Moral systems may be rocked by scientific discoveries. They may even be


amended permanently. But they can never be overturned or obliterated. We
are moral beings, not because we believe or don’t believe in a god. We are
moral beings because our ancestors for thousands of generations had to
create and sustain moral systems in order to survive. Our languages, our
customs, our laws are built upon these ancient strata of historical moral
systems.

If we believe that we have inalienable rights, it is because we have


discovered that these rights are desperately needed in order for us to live
together in reasonably coherent and orderly ways. It means that the bullies
and the tyrants of old have become far too destructive to be tolerated. The
20th century saw the slaughter of millions of people. How can we avoid this
in the future?

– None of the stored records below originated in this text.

/-! ## Key read -/

/-- LDK waits, and the key event that ends the wait writes V0 with the low 8 bits of a character's code point, or nothing on
Cancel; any other event changes nothing (R171, R172; the form of the events is decision D11; log 18; that 0xFx0A with another
x is no LDK is R76's reading; log 11). -/
def Obligations.LdkReadsOneKey : Prop :=
  decode 0xF00A = .ok .ldk ∧
  (∀ x : RegIdx, x ≠ 0 → decode (BitVec.ofNat 16 (0xF00A + 256 * x.val)) =
    .error (.unknownOpcode (BitVec.ofNat 16 (0xF00A + 256 * x.val)))) ∧
  (∀ s : State, ∃ t, exec .ldk s = .next t ∧ t.status = .waitKey ∧ t.pc = s.pc ∧ Frame [] s t) ∧
  (∀ s : State, s.status = .waitKey →
    (∀ code, ∃ t, keyPort (.char code) s = .next t ∧ (t.reg 0).toNat = code % 256 ∧ t.written 0 = true ∧
      t.status = .running ∧ t.pc = s.pc ∧ Frame [0] s t) ∧
    (∃ t, keyPort .cancel s = .next t ∧ t.status = .running ∧ t.pc = s.pc ∧ Frame [] s t) ∧
    keyPort .other s = .next s)

/-- THE MODEL'S CHOICE (log 4): in WaitKey a step takes the next of the key events to come through the key port; with none to
come there is no step (R101, R219; log 5). -/
def Obligations.StepDeliversTheNextKey : Prop :=
  ∀ s : State, s.status = .waitKey →
    (s.keys = [] → step s = .refused .waitingForKey) ∧
    (∀ e rest, s.keys = e :: rest → step s = keyPort e (s.setKeys rest))

/-- A Key Source that delivers only Other events, or none, leaves the engine in WaitKey, with no register, slot or byte changed,
for as many steps of the loop of run() as there are events, each of which takes one; then there is none (R101, R173, R219;
log 4, 5). -/
def Obligations.OtherKeysNeverEndTheWait : Prop :=
  ∀ (n : Nat) (s : State), s.status = .waitKey → (∀ e ∈ s.keys, e = .other) →
    ∃ t, runLoop n s = .next t ∧ KeepsControl s t ∧ KeepsRegs [] s t ∧ KeepsStack s t ∧ KeepsMemory s t ∧
      t.keys = s.keys.drop n ∧ (s.keys.length ≤ n → step t = .refused .waitingForKey)

/-! ## The host -/

/-- Which requests are refused in which status, and that an accepted state read answers every field of the state (the table
of R201, R35; decisions D9 and D14; log 21, 25). -/
def Obligations.HostRequestsByStatus : Prop :=
  ∀ s : State,
    (∀ p, hostReset p s = .refused (.requestRefused .reset) ↔ s.status = .running ∨ s.status = .waitKey) ∧
    (∀ bytes start, hostLoad bytes start s = .refused (.requestRefused .load) ↔
      s.status = .running ∨ s.status = .waitKey) ∧
    (hostRun s = .refused (.requestRefused .run) ↔ s.status ≠ .idle) ∧
    (observe s = .error (.requestRefused .readState) ↔ s.status = .running ∨ s.status = .waitKey) ∧
    (∀ t, observe s = .ok t ↔ t = s ∧ s.status ≠ .running ∧ s.status ≠ .waitKey) ∧
    (∀ e, keyPort e s = .refused (.requestRefused .keyEvent) ↔ s.status ≠ .waitKey)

By banning the teaching of evolution? I would hardly think
so.

Some societies happened to be structured in ways that make such


devastation far less likely than in other societies. These societies remain
open to new ideas and new ways, and yet not so open as to let just any
young whippersnapper of an idea sway them. They ruthlessly test new ideas
in a vast metaphorical arena known as the marketplace of ideas. These
churning internal societal processes of creative destruction, so much more
invigorating and benevolent than those imposed by emperors and kings, this
furious ‘natural’ selection of ideas, this life’s breathe of truly free societies,
this is what we call cultural evolution. And, we value it for the same reasons
we value the biological kind.

Mackay is wrong, profoundly wrong about evolution. Evolution is the


natural unfolding of the universe. It is not at all immoral. Neither is it
progress by command, although it does tend to generate self-organizing
systems of growing complexity. Particles into atoms. Atoms into
molecules. Molecules into stars, planets, and life. Life into thought, poetry
and song. Ideas into vast arrays of ordered matter and energy, and
profoundly human mindfulness, understanding and joy.

What is the universe? It is emergence.